> What you will do
Nothing but the lines from the start of the records below through the line that has "(.c (f.bits 4#10))" should appear, each exactly as given.

> Record set
/-- The word of a strand instruction by the opcode maps and formats; an event has no word. -/
def encode : Instr → Option Code
  | .add f => some (.c (f.bits 0#10))
  | .sub f => some (.c (f.bits 1#10))
  | .mul f => some (.c (f.bits 2#10))
  | .mulh f => some (.c (f.bits 3#10))
  | .mulhu f => some (.c (f.bits 4#10))
  | .div f => some (.c (f.bits 5#10))
  | .divu f => some (.c (f.bits 6#10))
  | .rem f => some (.c (f.bits 7#10))
  | .remu f => some (.c (f.bits 8#10))
  | .and f => some (.c (f.bits 9#10))
  | .or f => some (.c (f.bits 10#10))
  | .xor f => some (.c (f.bits 11#10))
  | .shl f => some (.c (f.bits 12#10))
  | .shr f => some (.c (f.bits 13#10))
  | .sar f => some (.c (f.bits 14#10))
  | .min f => some (.c (f.bits 15#10))
  | .max f => some (.c (f.bits 16#10))
  | .minu f => some (.c (f.bits 17#10))
  | .maxu f => some (.c (f.bits 18#10))
  | .seq f => some (.c (f.bits 19#10))
  | .sne f => some (.c (f.bits 20#10))
  | .slt f => some (.c (f.bits 21#10))
  | .sltu f => some (.c (f.bits 22#10))
  | .clz f => some (.c (f.bits 23#10))
  | .popc f => some (.c (f.bits 24#10))
  | .bfx f => some (.c (f.bits 25#10))
  | .bfi f => some (.c (f.bits 26#10))
  | .sext f => some (.c (f.bits 27#10))
  | .zext f => some (.c (f.bits 28#10))
  | .addi f => some (.c (f.bits 32#10))
  | .muli f => some (.c (f.bits 33#10))
  | .andi f => some (.c (f.bits 34#10))
  | .ori f => some (.c (f.bits 35#10))
  | .xori f => some (.c (f.bits 36#10))
  | .shli f => some (.c (f.bits 37#10))
  | .shri f => some (.c (f.bits 38#10))
  | .sari f => some (.c (f.bits 39#10))
  | .slti f => some (.c (f.bits 40#10))
  | .sltui f => some (.c (f.bits 41#10))
  | .li f => some (.c (f.bits 42#10))
  | .lih f => some (.c (f.bits 43#10))
  | .fadds f => some (.c (f.bits 48#10))
  | .fsubs f => some (.c (f.bits 49#10))
  | .fmuls f => some (.c (f.bits 50#10))
  | .fmas f => some (.c (f.bits 51#10))
  | .fmins f => some (.c (f.bits 52#10))
  | .fmaxs f => some (.c (f.bits 53#10))
  | .fcmps f => some (.c (f.bits 54#10))
  | .fcvtis f => some (.c (f.bits 55#10))
  | .fcvtsi f => some (.c (f.bits 56#10))
  | .vadd f => some (.c (f.bits 256#10))
  | .vsub f => some (.c (f.bits 257#10))
  | .vmul f => some (.c (f.bits 258#10))
  | .vmulh f => some (.c (f.bits 259#10))
  | .vmad f => some (.c (f.bits 260#10))
  | .vmin f => some (.c (f.bits 261#10))
  | .vmax f => some (.c (f.bits 262#10))
  | .vand f => some (.c (f.bits 263#10))
  | .vor f => some (.c (f.bits 264#10))
  | .vxor f => some (.c (f.bits 265#10))
  | .vshl f => some (.c (f.bits 266#10))
  | .vshr f => some (.c (f.bits 267#10))
  | .vsar f => some (.c (f.bits 268#10))
  | .vabs f => some (.c (f.bits 269#10))
  | .vclz f => some (.c (f.bits 270#10))
  | .vpopc f => some (.c (f.bits 271#10))
  | .vaddi f => some (.c (f.bits 272#10))
  | .vfadd f => some (.c (f.bits 288#10))
  | .vfsub f => some (.c (f.bits 289#10))
  | .vfmul f => some (.c (f.bits 290#10))
  | .vfma f => some (.c (f.bits 291#10))
  | .vfmin f => some (.c (f.bits 292#10))
  | .vfmax f => some (.c (f.bits 293#10))
  | .vfneg f => some (.c (f.bits 294#10))
  | .vcmp f => some (.c (f.bits 296#10))
  | .vfcmp f => some (.c (f.bits 297#10))
  | .pand f => some (.c (f.bits 298#10))
  | .por f => some (.c (f.bits 299#10))
  | .pxor f => some (.c (f.bits 300#10))
  | .pnot f => some (.c (f.bits 301#10))
  | .pmovs f => some (.c (f.bits 302#10))
  | .smovp f => some (.c (f.bits 303#10))
  | .vsel f => some (.c (f.bits 304#10))
  | .vmov f => some (.c (f.bits 305#10))
  | .vmovStream f => some (.c (f.bits 305#10))
  | .vmvs f => some (.c (f.bits 306#10))
  | .vmvl f => some (.c (f.bits 307#10))
  | .vidx f => some (.c (f.bits 308#10))
  | .vli f => some (.c (f.bits 309#10))
  | .vexp2 f => some (.c (f.bits 312#10))
  | .vlog2 f => some (.c (f.bits 313#10))
  | .vrcp f => some (.c (f.bits 314#10))
  | .vrsqrt f => some (.c (f.bits 315#10))
  | .vtanh f => some (.c (f.bits 316#10))
  | .vsigm f => some (.c (f.bits 317#10))
  | .vcvt f => some (.c (f.bits 320#10))
  | .vpack f => some (.c (f.bits 321#10))
  | .vunpk f => some (.c (f.bits 322#10))
  | .vperm f => some (.c (f.bits 328#10))
  | .vbcl f => some (.c (f.bits 329#10))
  | .vslide f => some (.c (f.bits 330#10))
  | .vred f => some (.c (f.bits 331#10))
  | .vscan f => some (.c (f.bits 332#10))
  | .trd f => some (.c (f.bits 336#10))
  | .twr f => some (.c (f.bits 337#10))
  | .tsetf f => some (.c (f.bits 338#10))
  | .trel f => some (.c (f.bits 339#10))
  | .accrd f => some (.c (f.bits 340#10))
  | .accwr f => some (.c (f.bits 341#10))
  | .accz f => some (.c (f.bits 342#10))
  | .ldv f => some (.c (f.bits 512#10))
  | .stv f => some (.c (f.bits 513#10))
  | .lds f => some (.c (f.bits 514#10))
  | .sts f => some (.c (f.bits 515#10))
  | .ldvx f => some (.c (f.bits 516#10))
  | .stvx f => some (.c (f.bits 517#10))
  | .amov f => some (.c (f.bits 518#10))
  | .casv f => some (.c (f.bits 519#10))
  | .fladd f => some (.c (f.bits 528#10))
  | .flwait f => some (.c (f.bits 529#10))
  | .flset f => some (.c (f.bits 530#10))
  | .flrd f => some (.c (f.bits 531#10))
  | .wait f => some (.c (f.bits 532#10))
  | .tidwait f => some (.c (f.bits 533#10))
  | .rclaim f => some (.c (f.bits 536#10))
  | .rpub f => some (.c (f.bits 537#10))
  | .rwfill f => some (.c (f.bits 538#10))
  | .rwfree f => some (.c (f.bits 539#10))
  | .rcons f => some (.c (f.bits 540#10))
  | .rinfo f => some (.c (f.bits 541#10))
  | .gbar f => some (.c (f.bits 544#10))
  | .garr f => some (.c (f.bits 545#10))
  | .gwait f => some (.c (f.bits 546#10))
  | .ljoin f => some (.c (f.bits 552#10))
  | .ljoinv f => some (.c (f.bits 553#10))
  | .lldt f => some (.c (f.bits 554#10))
  | .lldtV f => some (.c (f.bits 554#10))
  | .lld f => some (.c (f.bits 555#10))
  | .lldV f => some (.c (f.bits 555#10))
  | .fence f => some (.c (f.bits 560#10))
  | .qfence f => some (.c (f.bits 561#10))
  | .evsig f => some (.c (f.bits 568#10))
  | .br f => some (.c (f.bits 768#10))
  | .brz f => some (.c (f.bits 769#10))
  | .brp f => some (.c (f.bits 770#10))
  | .jmp f => some (.c (f.bits 771#10))
  | .jal f => some (.c (f.bits 772#10))
  | .jr f => some (.c (f.bits 773#10))
  | .loop f => some (.c (f.bits 774#10))
  | .nop f => some (.c (f.bits 775#10))
  | .fork f => some (.c (f.bits 784#10))
  | .join f => some (.c (f.bits 785#10))
  | .endC f => some (.c (f.bits 786#10))
  | .region f => some (.c (f.bits 787#10))
  | .csrrd f => some (.c (f.bits 792#10))
  | .csrwr f => some (.c (f.bits 793#10))
  | .csrset f => some (.c (f.bits 794#10))
  | .csrclr f => some (.c (f.bits 795#10))
  | .trap f => some (.c (f.bits 800#10))
  | .bkpt f => some (.c (f.bits 801#10))
  | .syscall f => some (.c (f.bits 802#10))
  | .syscallReply => none
  | .aadd f => some (.a (f.bits 0#6))
  | .asub f => some (.a (f.bits 1#6))
  | .amul f => some (.a (f.bits 2#6))
  | .aand f => some (.a (f.bits 3#6))
  | .aor f => some (.a (f.bits 4#6))
  | .axor f => some (.a (f.bits 5#6))
  | .ashl f => some (.a (f.bits 6#6))
  | .ashr f => some (.a (f.bits 7#6))
  | .amin f => some (.a (f.bits 8#6))
  | .amax f => some (.a (f.bits 9#6))
  | .aaddi f => some (.a (f.bits 10#6))
  | .ali f => some (.a (f.bits 11#6))
  | .alih f => some (.a (f.bits 12#6))
  | .abr f => some (.a (f.bits 16#6))
  | .ajmp f => some (.a (f.bits 17#6))
  | .aloop f => some (.a (f.bits 18#6))
  | .aend f => some (.a (f.bits 19#6))
  | .anop f => some (.a (f.bits 20#6))
  | .dld f => some (.a (f.bits 24#6))
  | .dset f => some (.a (f.bits 25#6))
  | .alds f => some (.a (f.bits 26#6))
  | .aldsStatus f => some (.a (f.bits 26#6))
  | .tld f => some (.a (f.bits 32#6))
  | .tst f => some (.a (f.bits 33#6))
  | .tgath f => some (.a (f.bits 34#6))
  | .tscat f => some (.a (f.bits 35#6))
  | .tpref f => some (.a (f.bits 36#6))
  | .scld f => some (.a (f.bits 37#6))
  | .transferEntryPerform => none
  | .copy f => some (.a (f.bits 40#6))
  | .copyTimeRelease => none
  | .copyEntryPerform => none
  | .xsend f => some (.a (f.bits 41#6))
  | .sendStart => none
  | .sendLocalCompletion => none
  | .sendAck => none
  | .sendDelivery => none
  | .xcoll f => some (.a (f.bits 42#6))
  | .xrtsw f => some (.a (f.bits 43#6))
  | .xcirc f => some (.a (f.bits 44#6))
  | .amo f => some (.a (f.bits 48#6))
  | .acas f => some (.a (f.bits 49#6))
  | .dispatch f => some (.a (f.bits 50#6))
  | .dispatchPerform => none
  | .bcast f => some (.a (f.bits 51#6))
  | .bcastAccept => none
  | .await f => some (.a (f.bits 56#6))
  | .aflwait f => some (.a (f.bits 57#6))
  | .afladd f => some (.a (f.bits 58#6))
  | .atidwait f => some (.a (f.bits 59#6))
  | .mma f => some (.m (f.bits 0#8))
  | .bmma f => some (.m (f.bits 2#8))
  | .matrixEntryPerform => none
  | .mgang f => some (.m (f.bits 8#8))
  | .gangEntryStart => none
  | .mnest f => some (.m (f.bits 16#8))
  | .mgo f => some (.m (f.bits 17#8))
  | .mtz f => some (.m (f.bits 24#8))
  | .maccz f => some (.m (f.bits 25#8))
  | .mtacc f => some (.m (f.bits 26#8))
  | .msetf f => some (.m (f.bits 27#8))
  | .mtrel f => some (.m (f.bits 28#8))
  | .mfladd f => some (.m (f.bits 29#8))
  | .mscq f => some (.m (f.bits 37#8))
  | .mCommandPerform => none
  | .mflwait f => some (.m (f.bits 30#8))
  | .mli f => some (.m (f.bits 32#8))
  | .madd f => some (.m (f.bits 33#8))
  | .mbr f => some (.m (f.bits 34#8))
  | .mloop f => some (.m (f.bits 35#8))
  | .mend f => some (.m (f.bits 36#8))
  | .ocfg f => some (.o (f.bits 0#8))
  | .oref f => some (.o (f.bits 6#8))
  | .ocal f => some (.o (f.bits 5#8))
  | .calibrationRun => none
  | .calibrationComplete => none
  | .owin f => some (.o (f.bits 1#8))
  | .windowHeadReady => none
  | .segmentEmissionCommit => none
  | .markerFrameArrival => none
  | .segmentSent => none
  | .windowCompletion => none
  | .reEmission => none
  | .remoteArmFlit => none
  | .armFlitResend => none
  | .owait f => some (.o (f.bits 3#8))
  | .ostat f => some (.o (f.bits 4#8))
  | .oli f => some (.o (f.bits 8#8))
  | .oadd f => some (.o (f.bits 9#8))
  | .obr f => some (.o (f.bits 10#8))
  | .oloop f => some (.o (f.bits 11#8))
  | .oend f => some (.o (f.bits 12#8))
  | .ofladd f => some (.o (f.bits 13#8))
  | .oflwait f => some (.o (f.bits 14#8))
  | .strandUnblock => none
  | .memoryAccessCompletion => none
  | .atomicExecute => none
  | .qfencePass => none
  | .quaPendingFlush => none
  | .pageInComplete => none
  | .pageMigration => none
  | .latticeTypeChange => none
  | .ttinvWrite => none
  | .preemptionRequest => none
  | .discardComplete => none
  | .regionBoundOverrun => none
  | .taskStart => none
  | .taskEnd => none
  | .launchCompletion => none
  | .schedulerPeriod => none
  | .stallLimit => none
  | .gangPartnerTimeout => none
  | .parkedLoadTimeout => none
  | .dieExchangeSlot => none
  | .immediateExchange => none
  | .granuleFetch => none
  | .podExchangePhase => none
  | .podExchangeLost => none
  | .home0Writeback => none
  | .counterDecay => none
  | .msnapWrite => none
  | .cairnPublish => none
  | .cairnIbusyClear => none
  | .mrepgoWrite => none
  | .replicationCompleted => none
  | .replicaDrained => none
  | .itemRedirection => none
  | .gradientMerge => none
  | .weightReturnCopy => none
  | .launch => none
  | .launchAccept => none
  | .circuit => none
  | .drainPort => none
  | .retrainPort => none
  | .checkpoint => none
  | .checkpointCompletion => none
  | .fenceCommand => none
  | .signal => none
  | .lqtailWrite => none
  | .lqcfgWrite => none
  | .eventRecordEntry => none
  | .elcfgWrite => none
  | .elbaseWrite => none
  | .elrdWrite => none
  | .eventLogRetry => none
  | .atomicStatusPoll => none
  | .correctedErrorReport => none
  | .hbmErrorCountPoll => none
  | .l2CheckModeSwitch => none
  | .strataCommit => none
  | .timeConversionCommit => none
  | .powerGood => none
  | .powerWindow => none
  | .dieTemperatureThreshold => none
  | .laserPowerChange => none
  | .laserPowerLostExpiry => none
  | .firmwareVersion => none
  | .presentMask => none
  | .readStrataPage => none
  | .debugHalt => none
  | .debugResume => none
  | .debugSetDbg => none
  | .restoreCheckpoint => none
  | .firmwareUpdateBlock => none
  | .hostBar2Access => none
  | .registerWrite => none
  | .packetHop => none
  | .routeCarryingHop => none
  | .flitUncorrectable => none
  | .requestAtHome => none
  | .responseArrival => none
  | .requesterTimerExpiry => none
  | .routeBroken => none
  | .busyReply => none
  | .busyReissue => none
  | .targetHalted => none
  | .haltedRequestExpiry => none
  | .controlPacketArrival => none
  | .collectivePlanRun => none
  | .drainPacketArrival => none
  | .portDrained => none
  | .drainTimeout => none
  | .trainingPass => none
  | .trainingTimeout => none
  | .circuitSetupHop => none
  | .circuitAck => none
  | .circuitBusy => none
  | .circuitBackoffEnd => none
  | .setupReplyTimeout => none
  | .circuitFecLock => none
  | .circuitLockTimeout => none
  | .teardownAck => none
  | .pcieError => none
  | .pcieLinkDown => none
  | .secondTierFailure => none
  | .powerLoss => none
  | .dieBelow100C => none
  | .skewDriftMeasured => none
  | .pcieLinkUp => none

> Task answer
/-- The word of a strand instruction by the opcode maps and formats; an event has no word. -/
def encode : Instr → Option Code
  | .add f => some (.c (f.bits 0#10))
  | .sub f => some (.c (f.bits 1#10))
  | .mul f => some (.c (f.bits 2#10))
  | .mulh f => some (.c (f.bits 3#10))
  | .mulhu f => some (.c (f.bits 4#10))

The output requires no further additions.